Computer-based analysis of the 5′ end of the cDNA sequence revealed a methionine start codon (AUG) at position 526 followed by a short (7-amino-acid) open reading frame and a stop codon (UGA). The 526 bp of sequence upstream of this is punctuated with stop codons, and has a high (A+T) base content, indicative of noncoding DNA inLymnaea. A second start codon at position 588 begins a 350 codon open reading frame, ending at position 1640 with a UGA stop codon. This is the major open reading frame in all six cDNA clones, and translation of its sequence is shown in Figure 1 b.
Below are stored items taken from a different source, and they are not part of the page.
-- ==== Sys2Proof/Machine/Slots.lean ====
section
/-! DEFINITION. Slot power (R297 to R305, R498), the spin allowance (R35, R36), wakes of single drives (R151) and members
that are marked erased (R147, R170). -/

namespace Sys2Proof.Machine

/-! Counts and power (R304) -/

/-- A rail of the slot is on. -/
def State.slotOn (s : State) (n : Nat) : Bool := s.on (Reg.SLT_STATUS_ON12 n) || s.on (Reg.SLT_STATUS_ON5 n)

/-- Slots powered and slots surging. -/
def State.nOn (s : State) : Nat := (allSlots.filter s.slotOn).length
def State.nSurge (s : State) : Nat := (allSlots.filter (fun n => s.on (Reg.SLT_STATUS_SURGING n))).length

/-- Committed power P_c in 0.1 W. -/
def State.committedDw (s : State) : Int :=
  let drive : Int := (s.get Reg.PWR_SPIN_P_DRIVE_DW : Int)
  let surge : Int := (s.get Reg.PWR_SPIN_P_SURGE_DW : Int)
  (s.get Reg.PWR_DRAW_P_MOD_DW + s.get Reg.PWR_FAN_W_P_FAN_DW + 10 * s.get Reg.PWR_BUDGET_MARGIN_W : Nat)
    + (s.nOn : Int) * drive + (s.nSurge : Int) * (surge - drive)

/-- The budget B in 0.1 W (R34). -/
def State.budgetDw (s : State) : Nat := 10 * min (s.get Reg.PWR_BUDGET_GRANT_W) (s.get Reg.PWR_CAP_CAP_W)

/-- The spin allowance (R35); 0 where the budget does not cover the module, its fans and the margin. -/
def State.spinAllowance (s : State) : Nat :=
  (s.budgetDw - (s.get Reg.PWR_DRAW_P_MOD_DW + s.get Reg.PWR_FAN_W_P_FAN_DW + 10 * s.get Reg.PWR_BUDGET_MARGIN_W))
    / s.get Reg.PWR_SPIN_P_DRIVE_DW

/-- HEADROOM_W: B less P_c, from 0 to 2,047. -/
def State.headroom (s : State) : Nat := min 2047 (((s.budgetDw : Int) - s.committedDw).toNat / 10)

/-! Rails -/

/-- EN12, EN5, SPIN and AWAKE of every slot as four numbers: the body of SLOT_STATE (R366). An enable counts once its rail is closed and until it
is cleared or shed, for the partner's switch closes after this module's and opens before it (R294, R302; log entry 127). -/
def State.slotState (s : State) : List Nat :=
  let bitsOf (f : Nat → Nat) : Nat := (allSlots.map (fun n => f n * 2 ^ n)).sum
  [bitsOf (fun n => s.get (Reg.SLT_CTRL_EN12 n) * s.get (Reg.SLT_STATUS_ON12 n)),
   bitsOf (fun n => s.get (Reg.SLT_CTRL_EN5 n) * s.get (Reg.SLT_STATUS_ON5 n)),
   bitsOf (fun n => s.get (Reg.SLT_CTRL_SPIN n)), bitsOf (fun n => s.get (Reg.SAS_SLOT_CTRL_AWAKE n))]

/-- The active sends its slot state to a live partner or one in PARKED or STANDBY (R366). -/
def sendSlotState (s : State) : State := if s.active then sendMir .slotState s.slotState s else s

/-- A drive that lacks a rail while the partner does not feed its slot is no longer spun up: AWAKE clears (R142; log entry 50). -/
def dropAwake (n : Nat) (s : State) : State :=
  when (!(s.on (Reg.SLT_STATUS_ON12 n) && s.on (Reg.SLT_STATUS_ON5 n)) && !s.on (Reg.SLT_STATUS_PARTNER_ON n))
    (setF (Reg.SAS_SLOT_CTRL_AWAKE n) 0) s

/-- Rails opened: bit 0 of `rails` is 12 V, bit 1 is 5 V. With the 12 V rail the surge ends. -/
def openRails (n rails : Nat) (s : State) : State :=
  let s1 := when (bitOf rails 0 == 1) (fun t => setF (Reg.SLT_STATUS_SURGING n) 0 (setF (Reg.SLT_STATUS_ON12 n) 0 t)) s
  let s2 := when (bitOf rails 1 == 1) (setF (Reg.SLT_STATUS_ON5 n) 0) s1
  onSlot n (fun r => { r with offWait := 0 }) (dropAwake n s2)

/-- A slot is powered off (R302): with a live partner the active sends the new state and waits for its report; otherwise the
rails open at once. -/
def powerOff (n rails : Nat) (s : State) : State :=
  if s.active && s.partnerLive && s.slotOn n then
    onSlot n (fun r => { r with offWait := r.offWait ||| rails }) (sendSlotState s)
  else openRails n rails s

/-- Enable bits written (R298, R305): a bit set anew joins the order of gate 1; one cleared opens its rail under R302 and
releases a trip. -/
def writeEnables (n : Nat) (en12 en5 : Bool) (s : State) : State :=
  let old12 := s.on (Reg.SLT_CTRL_EN12 n)
  let old5 := s.on (Reg.SLT_CTRL_EN5 n)
  let s1 := setF (Reg.SLT_CTRL_EN5 n) (b2n en5) (setF (Reg.SLT_CTRL_EN12 n) (b2n en12) s)
  let cleared := b2n (old12 && !en12) + 2 * b2n (old5 && !en5)
  let r := s.slot n
  let held := r.tripHeld - (if bitOf cleared 0 = 1 ∧ bitOf r.tripHeld 0 = 1 then 1 else 0)
    - (if bitOf cleared 1 = 1 ∧ bitOf r.tripHeld 1 = 1 then 2 else 0)
  let order := if !en12 && !en5 then none
    else if (en12 && !old12) || (en5 && !old5) then some (r.order1.getD s.pwr.nextOrder) else r.order1
  let s2 := onSlot n (fun x => { x with tripHeld := held, order1 := order }) s1
  let s3 : State := { s2 with pwr := { s2.pwr with nextOrder := s.pwr.nextOrder + 1 } }
  if cleared = 0 then s3 else powerOff n cleared s3

/-- The SPIN bit written (R305). -/
def writeSpin (n : Nat) (v : Bool) (s : State) : State :=
  let r := s.slot n
  let s1 := setF (Reg.SLT_CTRL_SPIN n) (b2n v) s
  let s2 := onSlot n (fun x => { x with order2 := if v then some (r.order2.getD s.pwr.nextOrder) else none }) s1
  { s2 with pwr := { s2.pwr with nextOrder := s.pwr.nextOrder + 1 } }

/-- The firmware asks both gates for a slot. -/
def requestSlot (n : Nat) (s : State) : State := writeSpin n true (writeEnables n true true s)

/-- A slot waits at gate 1 (R305): an enabled rail is off, the drive present, no cool-down, no trip that still holds. -/
def State.waits1 (s : State) (n : Nat) : Bool :=
  let held := (s.slot n).tripHeld
  ((s.on (Reg.SLT_CTRL_EN12 n) && !s.on (Reg.SLT_STATUS_ON12 n) && bitOf held 0 == 0)
    || (s.on (Reg.SLT_CTRL_EN5 n) && !s.on (Reg.SLT_STATUS_ON5 n) && bitOf held 1 == 0))
  && s.on (Reg.SLT_STATUS_PRESENT n) && !s.on (Reg.SLT_STATUS_COOLDOWN n)

/-- A slot waits at gate 2 (R305). -/
def State.waits2 (s : State) (n : Nat) : Bool :=
  s.on (Reg.SLT_CTRL_SPIN n) && s.on (Reg.SLT_STATUS_ON12 n) && s.on (Reg.SAS_SLOT_STATUS_LINK_UP n)
    && !s.on (Reg.SLT_STATUS_SURGING n) && !s.awake n

/-- The slot at the head of a gate: the earliest request, ties in ascending slot order. -/
def earliest (order : Nat → Nat) : List Nat → Option Nat
  | [] => none
  | x :: t => match earliest order t with
    | none => some x
    | some y => if order x ≤ order y then some x else some y

def State.head1 (s : State) : Option Nat :=
  earliest (fun n => (s.slot n).order1.getD 0) (allSlots.filter s.waits1)
def State.head2 (s : State) : Option Nat :=
  earliest (fun n => (s.slot n).order2.getD 0) (allSlots.filter s.waits2)

/-- The gates admit: GATE_EN set, the converter regulating, the cores out of reset (R300, R305), HOLD not in force (R375). -/
def State.gatesOpen (s : State) : Bool :=
  s.on Reg.PWR_CTRL_GATE_EN && s.get Reg.PWR_STATUS_CONV_STATE == 2 && !s.sys.inReset.contains .ctrl
    && !s.on Reg.FOV_CTRL_HOLD

/-! Work on a drive -/

/-- Members that a stripe update or an intent touches, as physical slots. -/
def State.openIntentSlots (s : State) : List Nat :=
  s.jnl.intents.flatMap (fun p => p.2.members.map (fun i => s.physOf ((s.geo p.2.array).slotOf i)))

/-- A command is open on a physical slot. -/
def State.openOn (s : State) (phys : Nat) : Nat := (s.sas.cmds.filter (fun c => c.phys == phys)).length

/-- A drive has an open command or an open intent. -/
def State.busyDrive (s : State) (phys : Nat) : Bool :=
  s.openOn phys != 0 || s.openIntentSlots.contains phys

/-- The firmware sets SHED_OK on each awake slot that has no open command and no open intent, and clears it on all others (R293). -/
def writeShedOk (s : State) : State :=
  let intents := s.openIntentSlots
  forEach allSlots (fun n t =>
    setF (Reg.SLT_CTRL_SHED_OK n) (b2n (s.awake n && s.openOn n == 0 && !intents.contains n)) t) s

/-- When a drive was last accessed. -/
def State.lastUse (s : State) (phys : Nat) : Nat := Assoc.getD s.sys.lastAccess phys 0

/-- The drive's peers are serving a reconstruction (R151): a piece is being decoded from the drive's local group, or by a plan from
its array (log entry 100). -/
def State.reconstructing (s : State) (phys : Nat) : Bool :=
  let slot := s.logicalOf phys
  s.sas.pieces.any (fun p =>
    let g := s.geo p.2.array
    g.slots.contains slot && (p.2.state == 3 ||
      (p.2.state == 2 && g.memberGroup p.2.row (g.indexOf slot) == some (g.groupOf p.2.d))))

/-- Awake drives that may be spun down, least recently accessed first (R36, R151). -/
def State.spinDownOrder (s : State) : List Nat :=
  sortBy (fun a b => decide (s.lastUse a ≤ s.lastUse b))
    (allSlots.filter (fun n => s.awake n && !s.busyDrive n && !s.reconstructing n))

/-- STOP UNIT goes out to a drive that it is due for, once no command is open on it (R142). -/
def sendStop (n : Nat) (s : State) : State :=
  if (s.slot n).stopDue && s.openOn n == 0 then
    emit (.drive n .stopUnit 0 0 []) (onSlot n (fun r => { r with stopDue := false, stopSent := true }) s)
  else s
The sequence surrounding this start codon (AGACCAUGC) compares well with the Kozak consensus, whereas the equivalent sequence around the first start codon at position 526 does not match the consensus (Kozak, 1987). It seems most likely, therefore, that translation initiation occurs at the second start codon.
The stop codon at position 1640 is followed by a variable length of untranslated DNA, which contains two perfect polyadenylation signals (AAUAAA; Proudfoot, 1991) at positions 1972 and 2426, whereas clone pMM421 (the longest, a class III clone in Fig. 1 a) ends 18 bp after a possible imperfect polyadenylation signal (AAUAGA) at position 2747, but lacks a polyA tail. The shortest clones (class I in Fig. 1 a: pMM52, pMM53, and pMM511) all end 16–19 bp after the first polyadenylation signal; clones pMM52 and pMM53 both end with polyA tails (60 and 11 nucleotides, respectively), whereas pMM511 lacks a polyA tail. The class II clones, pMM46 and pMM54, utilize the second polyA signal at position 2426 and end 14–16 bp 3′ to this; both have 10 nucleotide polyA tails. Both the 5′- and the 3′-untranslated regions (587 and 356-1130 bp, respectively) are unusually long compared with other molluscan neuropeptide genes, including the equivalent transcripts isolated from Aplysia (Lopez et al., 1993;Miller et al., 1993). Functional significance for the alternate use of different polyadenylation sites and the extraordinary length of the untranslated regions has yet to be determined.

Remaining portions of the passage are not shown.